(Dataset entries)
__________
-- ==== Sys2Proof/Machine/Core.lean ====
section
/-! DEFINITION. The machine as the host sees it. -/

def Sys2Proof.core : Host.Core :=
  { State := Sys2Proof.Machine.State
    Fault := Sys2Proof.Machine.Fault
    Refusal := Sys2Proof.Machine.Refusal
    step := Sys2Proof.Machine.step
    reset := Sys2Proof.Machine.State.reset }
end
__________
Read through the entries and copy every line that includes "Core".

-- ==== Sys2Proof/Machine/Core.lean ====
def Sys2Proof.core : Host.Core :=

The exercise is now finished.